Syllabus: Issues relating to development and management of Social Sector/Services relating to Health, Education, Human Resources.
Global TB Burden (WHO Global TB Report 2025)
- TB remains one of the world’s deadliest infections, causing 12 lakh deaths and affecting 1.07 crore people in 2024.
- 30 high-burden countries account for 87% of global TB cases.
- India contributes the highest share (25%), followed by Indonesia, Philippines, China, Pakistan, and African nations.
India’s Position in 2025
- TB incidence in India declined by 21%, from 237/lakh (2015) to 187/lakh (2024).
- Decline is almost double the global rate, indicating stronger progress than many high-burden nations.
- Treatment coverage reached 92%, the highest among major high-burden countries.
- State Burden: Uttar Pradesh > Maharashtra > Bihar > Madhya Pradesh (absolute cases).
- Delhi records the highest prevalence rate nationally.
Why India Missed the 2025 TB-Free Target
- High Burden of Drug-Resistant TB
- Significant caseload of MDR-TB complicates treatment and prolongs therapy.
- Weak Health Infrastructure
- Rural areas lack diagnostics, trained workforce, and continuous drug supply.

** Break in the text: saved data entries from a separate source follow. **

-- ==== Sys2Proof/Config.lean ====
section
/-! DEFINITION. What the part fixes (capacities, codes) and the free values: constants with no body, so that nothing
can be proved of their values. -/

namespace Sys2Proof.Config

/-- FREE VALUE (log entry 16, DESIGN CHOICE): the factor of a net trim outside the trim table of R8, which the manual
does not state; no reachable state uses it. -/
opaque factorOutsideTable : Int → Nat

/-- FREE VALUE (log entry 19, DESIGN CHOICE): the node state code of a frame built while the node has no state. -/
opaque stateCodeBeforeEntry : Nat

/-- FREE VALUE (log entry 19, DESIGN CHOICE): the declared period of a beacon built while the node has no state. -/
opaque periodBeforeEntry : Nat

/-- FREE VALUE (log entry 34, DESIGN CHOICE): whether the part decodes a frame whose start bit comes before the line is
idle, as R65 says, or takes that bit for noise that restarts the idle count, as R63 says. -/
opaque decodesBeforeIdle : Bool

/-- Places of the Receive Queue (R86). -/
def rxPlaces : Nat := 4
/-- Shared places of the Transmit Queue (R88). -/
def sharedPlaces : Nat := 3
/-- Records of the Fault Log (R141). -/
def logPlaces : Nat := 32
/-- Entries of the Neighbour Table (R98). -/
def tablePlaces : Nat := 16
/-- Outcomes of the Line Quality Window (R75). -/
def windowPlaces : Nat := 16
/-- The idle gap after a frame that was not held, and after a break, in bit times (R63). -/
def shortGap : Nat := 12
/-- The idle gap after a held frame, in bit times (R63). -/
def longGap : Nat := 40
/-- Transmit errors that put the node in Listen-only (R70). -/
def errorLimit : Nat := 8
/-- First cool-down length in seconds (R71). -/
def coolDownFirst : Nat := 30
/-- Greatest cool-down length in seconds (R72). -/
def coolDownMost : Nat := 240
/-- The least time between a break sent and the next request that is kept, in ms (R76). -/
def breakSpacing : Nat := 10000
/-- Bytes of a setting image (R183). -/
def imageBytes : Nat := 128
/-- The time a setting image read may take, in ms (R157). -/
def imageTimeout : Nat := 50
/-- Declared beacon period of an Unconfigured node, in half-seconds (R92). -/
def unconfiguredPeriod : Nat := 4
/-- Part code of the IDENTIFY reply (R181). -/
def partCode : Nat := 0x0640
/-- Revision of the IDENTIFY reply (R181). -/
def revision : Nat := 2

end Sys2Proof.Config
end

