-- ==== Sys2Proof/Machine/Receive.lean ====
section
/-! DEFINITION. PEER_FRAME_RECEIVED: the outcome of a frame, the duplicate address check, the offer to the Receive
Queue, the acknowledge and hold bits, the Line Quality Window (R64, R67, R68, R73, R75, R86, R87); and the Frame
Processor's BEACON_APPLY and FRAME_DROP (R81, R82, R84). -/

namespace Sys2Proof.Machine

/-- The node's own station address. -/
def State.ownAddress (s : State) : Nat := s.nc.strap.toNat

/-- Noisy and bad outcomes of a window (R75). -/
def damagedCount (w : List LineOutcome) : Nat := (w.filter fun o => !(o == .good)).length

/-- The window with an outcome appended, the oldest removed at the 17th (R75). -/
def appended (w : List LineOutcome) (o : LineOutcome) : List LineOutcome :=
  (w ++ [o]).drop (w.length + 1 - Config.windowPlaces)

/-- Append an outcome to the Line Quality Window and raise or clear LNQ by its count (R75). -/
def appendOutcome (o : LineOutcome) (s : State) : State :=
  let w := appended s.lc.window o
  let s : State := { s with lc := { s.lc with window := w } }
  if 4 ≤ damagedCount w then raiseFault (.plain .lnq) none s
  else if damagedCount w ≤ 1 then clearRecord (.plain .lnq) s
  else s

/-- Whether a frame is evidence of a duplicate address: its source is the node's own; a node with an invalid strap
address makes no check (R73). The node did not send the frame, since it is receiving it. -/
def State.seesTwin (s : State) (f : Frame) : Bool := s.strapValid && f.source == s.ownAddress

/-- Whether a frame is addressed to the node (R64, R86). -/
def State.addressed (s : State) (f : Frame) : Bool := f.dest == 0 || f.dest == s.ownAddress

/-- Whether the Receive Queue takes an offered frame (R86). -/
def Line.hasRoom (lc : Line) : Bool := decide (lc.rxQueue.length < Config.rxPlaces)

/-- A frame offered to a full Receive Queue: RXO raised and cleared in the one event (R87, R145). -/
def overrun (s : State) : State := clearRecord (.plain .rxo) (raiseFault (.plain .rxo) none s)

/-- Offer a frame to the Receive Queue where it is addressed to the node (R86, R87). -/
def offer (f : Frame) (s : State) : State :=
  if s.addressed f then
    if s.lc.hasRoom then { s with lc := { s.lc with rxQueue := s.lc.rxQueue ++ [f] } } else overrun s
  else s

/-- Whether the line mode lets the node drive the acknowledge and hold bits (R67, R68). -/
def Line.answers (lc : Line) : Bool := !(lc.mode == .listenOnly)

/-- Write the acknowledge and hold bits that the node drives for a received frame. -/
def driveBits (ack hold : Bool) (s : State) : State :=
  { s with lc := { s.lc with ackDriven := ack, holdDriven := hold } }

/-- The duplicate address check on a good frame (R64 step 1, R73). -/
def checkTwin (f : Frame) (s : State) : State := if s.seesTwin f then duplicateAddress s else s

/-- A good frame in full (R64): its outcome, the duplicate address check, the offer, the acknowledge bit for a frame
taken, the hold bit where the queue then holds 4 frames, and the frame's end. -/
def takeFrame (f : Frame) (noisy othersHold : Bool) (s : State) : State :=
  let s := appendOutcome (if noisy then .noisy else .good) s
  let s := checkTwin f s
  let room := s.lc.hasRoom
  let s := offer f s
  let ack := s.addressed f && room && s.lc.answers
  let hold := !s.lc.hasRoom && s.lc.answers
  frameEnds (hold || othersHold) (driveBits ack hold s)

/-- A bad frame (R64, R75): decoding stops there, neither bit is driven. -/
def takeBadFrame (s : State) : State := frameEnds false (driveBits false false (appendOutcome .bad s))

/-- Whether the frame in which the node met a bit error is one that it did not send in the sense of R73: the error fell
before the end of its check field. -/
def Line.restUnsent (lc : Line) : Bool :=
  match lc.phase with
  | .quiet => false
  | .sending _ => false
  | .errored _ _ rest => rest == .unsent
  | .sendingBreak => false

/-- The rest of a frame in which the node met a bit error in its own sending (R69): only the duplicate address check,
of a frame that the node did not send (R73), and where that applies the offer of R73 (log entry 10); the frame's hold
bit and its end act as on every station. -/
def takeRest (f : Frame) (othersHold : Bool) (s : State) : State :=
  let s := if s.lc.restUnsent && s.seesTwin f then offer f (duplicateAddress s) else s
  frameEnds othersHold (driveBits false false s)

/-- The frame in which the node met a bit error has ended on the line. -/
def closeFrame (s : State) : State :=
  match s.lc.phase with
  | .quiet => s
  | .sending _ => s
  | .errored a queued _ => setPhase (.errored a queued .over) s
  | .sendingBreak => s

/-- Whether the frame on the line is one in which the node met a bit error (R69). -/
def Line.inOwnErroredFrame (lc : Line) : Bool :=
  match lc.phase with
  | .quiet => false
  | .sending _ => false
  | .errored _ _ rest => !(rest == .over)
  | .sendingBreak => false

/-- Whether the node is driving the line with a frame or a break of its own. -/
def Line.driving (lc : Line) : Bool :=
  match lc.phase with
  | .quiet => false
  | .sending _ => true
  | .errored _ _ _ => false
  | .sendingBreak => true

/-- A frame decoded from its start bit by a node that takes no part in it (R64). A frame cut off by a break, or not
ended within the samples, has no outcome. -/
def receiveFrame (line : List Sample) (othersHold : Bool) (s : State) : State :=
  match decodeFrame line with
  | .unfinished => s
  | .cut => s
  | .bad => takeBadFrame s
  | .good f noisy => takeFrame f noisy othersHold s

/-- The rest of a frame in which the node met a bit error in its own sending (R69). -/
def receiveRest (line : List Sample) (othersHold : Bool) (s : State) : State :=
  match decodeFrame line with
  | .unfinished => s
  | .cut => s
  | .bad => closeFrame (frameEnds false (driveBits false false s))
  | .good f _ => closeFrame (takeRest f othersHold s)

/-- Whether the samples begin with a dominant bit. -/
def beginsDominant (line : List Sample) : Bool :=
  match line with
  | [] => false
  | x :: _ => !x.majority

/-- PEER_FRAME_RECEIVED (R63, R64): the rest of a frame that the node was sending; or, at idle, a frame from its start
bit on. Before the line is idle R63 takes the dominant bit for noise that restarts the idle count, and R65 lets the node
decode the frame of another station as a receiver: which of the two is a free value (log entry 34). -/
def execPeerFrameReceived (line : Arrival) (othersHold : Bool) (s : State) : Host.Outcome State Fault Refusal :=
  unlessHeld s <|
    if s.lc.inUse ∧ s.lc.driving = false ∧ s.lc.breakRun = false then
      if s.lc.inOwnErroredFrame then receiveRest line.samples othersHold s
      else if s.lc.idleAt line.recessive ∨ Config.decodesBeforeIdle then receiveFrame line.samples othersHold s
      else if beginsDominant line.samples then countIdle 0 s
      else s
    else s

/-! ## The Frame Processor -/

/-- Whether a beacon would be applied to the Neighbour Table (R82). -/
def State.beaconAccepted (s : State) (f : Frame) : Bool :=
  decide (1 ≤ f.source) && decide (f.source ≤ 60) && !(f.source == s.ownAddress) && f.dest == 0 &&
    beaconShapeOk f.payload

/-- Whether the head frame is held (R81): by a reply that waits for a place, or, for a beacon that would be applied, by
a round in flight. -/
def State.headHeld (s : State) (f : Frame) : Bool :=
  s.cu.current.isSome || (f.kind == 1 && s.beaconAccepted f && s.su.round.isSome)

/-- Remove the head of the Receive Queue. -/
def dropHead (s : State) : State := { s with lc := { s.lc with rxQueue := s.lc.rxQueue.tail } }

/-- The head of the Receive Queue, where it is not held (R81); nothing is taken during the interval of a soft restart,
in which the queue is empty (R168). -/
def State.freeHead (s : State) : Option Frame :=
  match s.lc.rxQueue with
  | [] => none
  | f :: _ => if s.headHeld f || s.restarting then none else some f

/-- BEACON_APPLY (R82): a beacon at the head is applied to the Neighbour Table, or dropped, and removed. -/
def execBeaconApply (s : State) : Host.Outcome State Fault Refusal :=
  unlessHeld s <|
    match s.freeHead with
    | none => s
    | some f =>
      if f.kind = 1 then
        if s.beaconAccepted f then dropHead (applyBeacon f.source (beaconContent f.payload) s) else dropHead s
      else s

/-- FRAME_DROP (R84): a frame at the head that is neither a beacon nor a command is dropped. -/
def execFrameDrop (s : State) : Host.Outcome State Fault Refusal :=
  unlessHeld s <|
    match s.freeHead with
    | none => s
    | some f => if f.kind = 1 ∨ f.kind = 2 then s else dropHead s

end Sys2Proof.Machine
end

- Reported stockouts of anti-TB drugs forced treatment interruptions (officially denied but widely documented).
- Socio-Economic Barriers
- Malnutrition, poor housing, stigma, and delayed care-seeking fuel transmission.
- Out-of-pocket costs and economic vulnerability hinder adherence.
- Human Resource Constraints
- Shortage of trained staff and high turnover in programme implementation.
- Persistent Stigma
- Social stigma reduces testing, disclosure, and treatment completion.
India’s Interventions to Reduce TB
- Established the world’s largest TB laboratory network with 9,391 rapid molecular testing centres and 107 culture & DST labs.
- Use of AI-enabled handheld chest X-ray units to enhance community screening.
- Expansion through 1.78 lakh Ayushman Arogya Mandirs for decentralised TB care.
- Strengthened nutrition support: Ni-kshay Poshan Yojana DBT increased to ₹1,000/month.
- ASHA workers trained for early detection and patient follow-up.
Global Trends
- TB incidence declined 2%, and deaths fell 3% between 2023–24.
- Funding stagnation remains critical: only $5.9 billion was available against the $22 billion global target.
- 63 diagnostic tests, 29 drugs, and 18 vaccines are under clinical development.